- Data section:
***

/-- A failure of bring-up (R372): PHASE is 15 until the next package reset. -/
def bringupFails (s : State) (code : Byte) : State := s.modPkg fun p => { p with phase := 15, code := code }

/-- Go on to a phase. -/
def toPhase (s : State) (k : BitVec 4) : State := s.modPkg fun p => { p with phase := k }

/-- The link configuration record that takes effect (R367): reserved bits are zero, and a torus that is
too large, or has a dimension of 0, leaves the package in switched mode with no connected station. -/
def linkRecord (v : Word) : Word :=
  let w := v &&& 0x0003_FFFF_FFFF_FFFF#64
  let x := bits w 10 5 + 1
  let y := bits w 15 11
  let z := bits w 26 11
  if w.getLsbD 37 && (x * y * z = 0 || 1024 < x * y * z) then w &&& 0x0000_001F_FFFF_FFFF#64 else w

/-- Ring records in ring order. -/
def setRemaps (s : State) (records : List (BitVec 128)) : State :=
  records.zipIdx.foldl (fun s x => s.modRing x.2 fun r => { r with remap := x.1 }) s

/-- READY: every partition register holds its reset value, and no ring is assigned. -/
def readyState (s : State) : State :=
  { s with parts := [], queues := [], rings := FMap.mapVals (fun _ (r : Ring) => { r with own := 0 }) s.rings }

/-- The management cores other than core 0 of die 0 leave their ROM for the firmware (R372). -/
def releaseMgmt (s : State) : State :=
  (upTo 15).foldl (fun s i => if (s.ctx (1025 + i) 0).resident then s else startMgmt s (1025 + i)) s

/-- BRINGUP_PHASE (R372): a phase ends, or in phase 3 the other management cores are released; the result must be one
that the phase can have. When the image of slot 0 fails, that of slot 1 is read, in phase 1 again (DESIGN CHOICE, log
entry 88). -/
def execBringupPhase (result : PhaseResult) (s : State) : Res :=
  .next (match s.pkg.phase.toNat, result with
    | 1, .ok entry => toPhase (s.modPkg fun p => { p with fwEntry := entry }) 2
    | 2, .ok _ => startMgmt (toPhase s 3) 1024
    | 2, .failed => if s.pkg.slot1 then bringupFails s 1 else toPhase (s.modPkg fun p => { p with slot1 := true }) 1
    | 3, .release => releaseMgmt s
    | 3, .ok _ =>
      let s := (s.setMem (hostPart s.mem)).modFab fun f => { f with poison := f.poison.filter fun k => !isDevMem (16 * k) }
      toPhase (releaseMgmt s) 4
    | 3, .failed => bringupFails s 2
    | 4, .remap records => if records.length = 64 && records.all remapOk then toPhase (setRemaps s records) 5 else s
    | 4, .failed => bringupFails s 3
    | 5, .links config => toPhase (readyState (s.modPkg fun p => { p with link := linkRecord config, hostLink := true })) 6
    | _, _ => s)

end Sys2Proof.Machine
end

***

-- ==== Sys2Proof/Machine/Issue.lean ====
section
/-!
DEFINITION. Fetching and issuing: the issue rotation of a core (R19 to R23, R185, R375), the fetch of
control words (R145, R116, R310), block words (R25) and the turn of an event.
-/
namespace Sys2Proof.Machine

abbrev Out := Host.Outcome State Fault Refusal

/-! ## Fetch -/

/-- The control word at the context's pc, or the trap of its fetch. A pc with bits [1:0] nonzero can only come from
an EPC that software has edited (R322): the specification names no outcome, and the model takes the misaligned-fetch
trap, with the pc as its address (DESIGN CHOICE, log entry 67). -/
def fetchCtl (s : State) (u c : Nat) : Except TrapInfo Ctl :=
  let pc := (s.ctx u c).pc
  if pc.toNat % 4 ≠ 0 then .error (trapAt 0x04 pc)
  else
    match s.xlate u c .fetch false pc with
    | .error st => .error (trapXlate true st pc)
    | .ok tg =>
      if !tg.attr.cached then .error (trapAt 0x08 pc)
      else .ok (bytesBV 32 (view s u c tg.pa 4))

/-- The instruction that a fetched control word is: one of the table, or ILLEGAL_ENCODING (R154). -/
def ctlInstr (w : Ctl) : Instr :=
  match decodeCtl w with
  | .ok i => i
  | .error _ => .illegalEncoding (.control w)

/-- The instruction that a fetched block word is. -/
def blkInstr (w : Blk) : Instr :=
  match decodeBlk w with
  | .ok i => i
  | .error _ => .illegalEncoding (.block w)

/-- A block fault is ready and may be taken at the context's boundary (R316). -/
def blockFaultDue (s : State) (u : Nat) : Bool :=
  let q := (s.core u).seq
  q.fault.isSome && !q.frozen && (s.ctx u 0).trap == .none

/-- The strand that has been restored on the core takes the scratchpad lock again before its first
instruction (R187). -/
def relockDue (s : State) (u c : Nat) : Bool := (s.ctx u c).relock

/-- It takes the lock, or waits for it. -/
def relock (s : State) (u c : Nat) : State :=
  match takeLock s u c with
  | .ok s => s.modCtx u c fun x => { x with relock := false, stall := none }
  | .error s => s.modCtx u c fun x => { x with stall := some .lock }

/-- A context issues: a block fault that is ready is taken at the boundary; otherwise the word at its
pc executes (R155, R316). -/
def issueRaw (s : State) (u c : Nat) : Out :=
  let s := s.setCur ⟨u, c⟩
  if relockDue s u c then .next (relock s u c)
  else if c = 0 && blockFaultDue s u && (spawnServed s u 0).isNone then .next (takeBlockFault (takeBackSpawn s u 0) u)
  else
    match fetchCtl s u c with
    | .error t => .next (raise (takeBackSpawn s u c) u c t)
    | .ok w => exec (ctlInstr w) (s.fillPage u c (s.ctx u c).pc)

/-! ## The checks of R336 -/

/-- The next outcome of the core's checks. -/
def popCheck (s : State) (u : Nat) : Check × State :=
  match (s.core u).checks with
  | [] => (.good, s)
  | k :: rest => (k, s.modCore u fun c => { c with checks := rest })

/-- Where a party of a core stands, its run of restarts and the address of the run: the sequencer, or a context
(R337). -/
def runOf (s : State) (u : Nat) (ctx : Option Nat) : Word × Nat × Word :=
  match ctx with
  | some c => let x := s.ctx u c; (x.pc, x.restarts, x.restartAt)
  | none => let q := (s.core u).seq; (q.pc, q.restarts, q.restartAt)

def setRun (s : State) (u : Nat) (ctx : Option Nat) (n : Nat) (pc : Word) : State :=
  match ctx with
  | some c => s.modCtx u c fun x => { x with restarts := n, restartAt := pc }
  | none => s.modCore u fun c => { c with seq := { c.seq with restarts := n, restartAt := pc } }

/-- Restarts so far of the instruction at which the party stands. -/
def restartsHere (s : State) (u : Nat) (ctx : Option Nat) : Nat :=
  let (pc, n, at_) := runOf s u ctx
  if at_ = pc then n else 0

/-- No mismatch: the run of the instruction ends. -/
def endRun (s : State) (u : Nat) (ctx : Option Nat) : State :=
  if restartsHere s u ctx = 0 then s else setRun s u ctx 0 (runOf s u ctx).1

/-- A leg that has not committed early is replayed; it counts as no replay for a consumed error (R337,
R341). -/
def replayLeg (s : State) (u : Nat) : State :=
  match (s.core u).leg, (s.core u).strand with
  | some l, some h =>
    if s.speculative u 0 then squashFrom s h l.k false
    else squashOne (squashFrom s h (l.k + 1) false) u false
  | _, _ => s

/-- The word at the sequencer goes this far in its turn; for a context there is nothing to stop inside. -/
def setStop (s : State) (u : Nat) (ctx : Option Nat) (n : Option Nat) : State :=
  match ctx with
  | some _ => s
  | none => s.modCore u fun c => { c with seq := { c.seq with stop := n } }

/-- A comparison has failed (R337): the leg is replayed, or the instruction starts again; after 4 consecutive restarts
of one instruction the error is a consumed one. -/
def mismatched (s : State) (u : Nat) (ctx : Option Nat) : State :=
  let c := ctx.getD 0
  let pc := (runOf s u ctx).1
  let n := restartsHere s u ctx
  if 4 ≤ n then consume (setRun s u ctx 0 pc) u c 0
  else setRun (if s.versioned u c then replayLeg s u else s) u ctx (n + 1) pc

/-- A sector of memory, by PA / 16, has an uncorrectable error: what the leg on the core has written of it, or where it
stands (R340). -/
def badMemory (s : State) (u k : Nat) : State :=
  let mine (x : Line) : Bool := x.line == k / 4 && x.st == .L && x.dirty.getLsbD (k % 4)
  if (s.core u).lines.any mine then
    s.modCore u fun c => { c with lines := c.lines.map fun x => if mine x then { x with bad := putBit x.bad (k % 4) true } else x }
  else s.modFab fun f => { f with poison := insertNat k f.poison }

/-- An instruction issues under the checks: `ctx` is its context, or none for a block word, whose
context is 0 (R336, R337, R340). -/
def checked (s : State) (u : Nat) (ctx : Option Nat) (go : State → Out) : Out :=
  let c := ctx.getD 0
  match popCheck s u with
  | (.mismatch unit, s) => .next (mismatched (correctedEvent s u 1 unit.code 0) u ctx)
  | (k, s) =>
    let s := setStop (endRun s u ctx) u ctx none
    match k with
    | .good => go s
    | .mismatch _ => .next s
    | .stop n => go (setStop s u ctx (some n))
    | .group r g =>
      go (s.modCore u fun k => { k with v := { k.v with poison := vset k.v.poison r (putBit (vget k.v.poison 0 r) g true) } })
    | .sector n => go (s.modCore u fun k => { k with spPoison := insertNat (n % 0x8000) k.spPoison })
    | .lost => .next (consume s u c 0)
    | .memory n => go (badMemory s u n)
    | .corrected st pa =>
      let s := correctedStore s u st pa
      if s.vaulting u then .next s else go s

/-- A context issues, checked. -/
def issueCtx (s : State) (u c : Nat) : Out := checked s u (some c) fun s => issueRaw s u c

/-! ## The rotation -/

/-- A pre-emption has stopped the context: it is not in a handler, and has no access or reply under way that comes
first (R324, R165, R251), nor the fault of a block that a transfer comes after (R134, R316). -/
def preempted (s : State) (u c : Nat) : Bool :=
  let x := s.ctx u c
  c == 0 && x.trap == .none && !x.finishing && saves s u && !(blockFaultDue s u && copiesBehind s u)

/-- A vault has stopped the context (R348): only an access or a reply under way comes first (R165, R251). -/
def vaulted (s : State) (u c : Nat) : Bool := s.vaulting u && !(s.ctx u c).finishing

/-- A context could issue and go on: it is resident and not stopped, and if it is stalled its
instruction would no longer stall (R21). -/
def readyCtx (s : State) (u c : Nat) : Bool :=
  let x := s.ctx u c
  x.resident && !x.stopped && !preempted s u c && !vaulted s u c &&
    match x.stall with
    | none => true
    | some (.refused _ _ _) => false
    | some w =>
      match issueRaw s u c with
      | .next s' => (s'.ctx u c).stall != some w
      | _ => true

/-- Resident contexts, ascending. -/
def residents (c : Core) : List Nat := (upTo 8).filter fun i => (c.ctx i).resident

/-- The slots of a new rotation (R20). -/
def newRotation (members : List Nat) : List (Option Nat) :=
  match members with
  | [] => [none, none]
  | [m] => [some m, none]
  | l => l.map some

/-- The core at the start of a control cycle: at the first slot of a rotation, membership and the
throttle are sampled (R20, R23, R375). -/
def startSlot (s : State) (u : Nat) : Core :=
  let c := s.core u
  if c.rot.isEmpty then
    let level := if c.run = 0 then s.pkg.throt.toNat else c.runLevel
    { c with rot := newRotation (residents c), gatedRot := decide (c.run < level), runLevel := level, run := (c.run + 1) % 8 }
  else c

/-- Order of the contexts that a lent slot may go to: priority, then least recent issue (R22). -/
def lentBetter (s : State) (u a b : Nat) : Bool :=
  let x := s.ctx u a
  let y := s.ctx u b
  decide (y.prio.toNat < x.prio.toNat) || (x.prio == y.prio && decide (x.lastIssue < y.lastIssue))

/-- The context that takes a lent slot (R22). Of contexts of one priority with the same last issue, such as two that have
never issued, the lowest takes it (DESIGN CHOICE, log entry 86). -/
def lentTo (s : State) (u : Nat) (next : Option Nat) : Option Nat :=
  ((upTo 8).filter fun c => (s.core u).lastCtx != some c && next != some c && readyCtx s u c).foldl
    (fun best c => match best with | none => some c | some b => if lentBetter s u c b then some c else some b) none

***

From the records above, transcribe without alteration every line from the one with "leg that has" to the one with "else setRun (if", inclusive.

/-- A leg that has not committed early is replayed; it counts as no replay for a consumed error (R337,
R341). -/
def replayLeg (s : State) (u : Nat) : State :=
  match (s.core u).leg, (s.core u).strand with
  | some l, some h =>
    if s.speculative u 0 then squashFrom s h l.k false
    else squashOne (squashFrom s h (l.k + 1) false) u false
  | _, _ => s

/-- The word at the sequencer goes this far in its turn; for a context there is nothing to stop inside. -/
def setStop (s : State) (u : Nat) (ctx : Option Nat) (n : Option Nat) : State :=
  match ctx with
  | some _ => s
  | none => s.modCore u fun c => { c with seq := { c.seq with stop := n } }

/-- A comparison has failed (R337): the leg is replayed, or the instruction starts again; after 4 consecutive restarts
of one instruction the error is a consumed one. -/
def mismatched (s : State) (u : Nat) (ctx : Option Nat) : State :=
  let c := ctx.getD 0
  let pc := (runOf s u ctx).1
  let n := restartsHere s u ctx
  if 4 ≤ n then consume (setRun s u ctx 0 pc) u c 0
  else setRun (if s.versioned u c then replayLeg s u else s) u ctx (n + 1) pc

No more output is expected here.